We need to load the model for the sequence classifcation and the tokenizer to convert the sentences into tokens according to the vocabulary of the model.

Loading the model takes some time and requires you have sufficient memory to load the model

In [2]:
from simpletransformers.ner import NERModel
#sentences = ["Example sentence 1", "Example sentence 2"]
englishmodel = NERModel(
        model_type="bert",
        model_name="dslim/bert-base-NER",
        use_cuda=False
)

  from .autonotebook import tqdm as notebook_tqdm
Some weights of the model checkpoint at dslim/bert-base-NER were not used when initializing BertForTokenClassification: ['bert.pooler.dense.bias', 'bert.pooler.dense.weight']
- This IS expected if you are initializing BertForTokenClassification from the checkpoint of a model trained on another task or with another architecture (e.g. initializing a BertForSequenceClassification model from a BertForPreTraining model).
- This IS NOT expected if you are initializing BertForTokenClassification from the checkpoint of a model that you expect to be exactly identical (initializing a BertForSequenceClassification model from a BertForSequenceClassification model).

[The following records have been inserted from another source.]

/-- A register of the sector window at B(s) + 0xF0_0000 + `off` (chapter 21 Table 5; chapter 4 Tables 12 to 14;
chapter 8 Tables 11 to 14; chapter 6 Tables 4 to 6; chapter 11 Tables 8 to 11; chapter 7 Tables 6 to 8). -/
def sectorSpec (off : Nat) : Option RegSpec :=
  if off % 4 ≠ 0 then none
  else if off ≤ 0x14 then some {}
  else if off = 0x20 then some { rwl := bm 0 0 }
  else if off = 0x24 then some { reset := 0x3F3F }
  else if off = 0x28 ∨ off = 0x2C then some {}
  else if off = 0x30 then some { rwl := bm 15 13 ||| bm 6 0 }
  else if off = 0x34 ∨ off = 0x38 then some {}
  else if off = 0x40 then some { rwl := bm 31 10 ||| bm 7 0 }
  else if off = 0x44 then some { rwl := bm 31 31 ||| bm 5 0 }
  else if off = 0x48 ∨ off = 0x4C then some {}
  else if 0x80 ≤ off ∧ off < 0xBC then some { rwl := bm 17 0 }
  else if 0x100 ≤ off ∧ off < 0x180 then
    (let o := off % 0x20
     if o = 0x0 then some { rwl := bm 31 0 }
     else if o = 0x4 then some { rwl := bm 7 0 }
     else if o = 0x8 then some { rw := bm 14 0 }
     else if o = 0xC then some { rw1c := bm 28 27 }
     else if o = 0x10 ∨ o = 0x14 then some {} else none)
  else if 0x200 ≤ off ∧ off < 0x300 then some {}
  else if 0x1000 ≤ off ∧ off < 0x1110 then
    (if off % 8 = 0 then some { reset := if 0x1100 ≤ off then 0x40000000 else 0, rw1c := bm 13 12 }
     else some {})
  else if 0x80000 ≤ off ∧ off < 0x84000 then
    (let o := off % 0x20
     if o = 0 then some { rwl := bm 31 17 ||| bm 12 0 }
     else if o = 4 then some { reset := 0x410, rw1c := bm 9 6 }
     else if o < 0x18 then some {} else none)
  else none

/-- A register of a lane window (chapter 3 Tables 13 to 20). -/
def laneSpec (l off : Nat) : Option RegSpec :=
  if off = 0x00 then some { reset := BitVec.ofNat 32 (0x80 + l / 15 % 4 * 2 ^ 22 + l % 15 * 2 ^ 18), rwl := bm 31 27 ||| bm 25 18 ||| bm 15 0 }
  else if off = 0x04 then some { reset := 3, rwl := bm 25 16 ||| bm 13 8, rw := bm 2 0, wo := bm 4 3 }
  else if off = 0x08 then some { rw1c := bm 9 6 }
  else if off = 0x0C then some { rwl := bm 29 24 ||| bm 22 16 ||| bm 13 0 }
  else if off % 4 = 0 ∧ off ≤ 0x24 then some {}
  else none

/-- A word of a task descriptor (chapter 10 Table 1). -/
def taskSpec (w : Nat) : Option RegSpec :=
  if w = 0 then some { rwl := bm 31 29 ||| bm 26 16 }
  else if w = 1 ∨ w = 8 then some { rwl := bm 15 0 }
  else if w ≤ 7 then some { rwl := bm 31 0 }
  else if w ≤ 13 then some {} else none

/-- The register at an address of the 40-bit map; none where no template names one (R482). -/
def regSpec (a : Nat) : Option RegSpec :=
  if 0xF000000000 ≤ a then globalSpec (a - 0xF000000000)
  else if 0x3000000000 ≤ a ∧ a < 0x30000F0000 then laneSpec ((a - 0x3000000000) / 0x1000) ((a - 0x3000000000) % 0x1000)
  else if 0x30000F0000 ≤ a ∧ a < 0x30000F2000 then
    (if (a - 0x30000F0000) % 0x1000 ∈ [0, 4, 8] then some {} else none)
  else if 0x2000000000 ≤ a ∧ a < 0x2000040000 then
    (if a % 4 = 0 then taskSpec (a % 64 / 4) else none)
  else if 0x1000000000 ≤ a ∧ a < 0x1010000000 then
    (let off := (a - 0x1000000000) % 0x1000000
     if 0xF00000 ≤ off then sectorSpec (off - 0xF00000) else none)
  else none

/-- The word a register holds after a device reset. -/
def regReset (a : Nat) : W32 := match regSpec a with | some r => r.reset | none => 0

end Sys2Proof.Machine
end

We create an instance of the NERModel that can be used for training, evaluation, and prediction in Named-Entity-Recognition (NER) tasks. The full parameter list for a NERModel object:

* model_type: The type of model (bert, roberta)
* model_name: Default Transformer model name or path to a directory containing Transformer model file (pytorch_nodel.bin).
* labels (optional): A list of all Named Entity labels. If not given, [“O”, “B-MISC”, “I-MISC”, “B-PER”, “I-PER”, “B-ORG”, “I-ORG”, “B-LOC”, “I-LOC”] will be used.
* args (optional): Default args will be used if this parameter is not provided. If provided, it should be a dict containing the args that should be changed in the default args.
* use_cuda (optional): Use GPU if available. Setting to False will force model to use CPU only.

In [3]:
predictions, raw_outputs = englishmodel.predict(["Apple sued Samsung for patents last year."])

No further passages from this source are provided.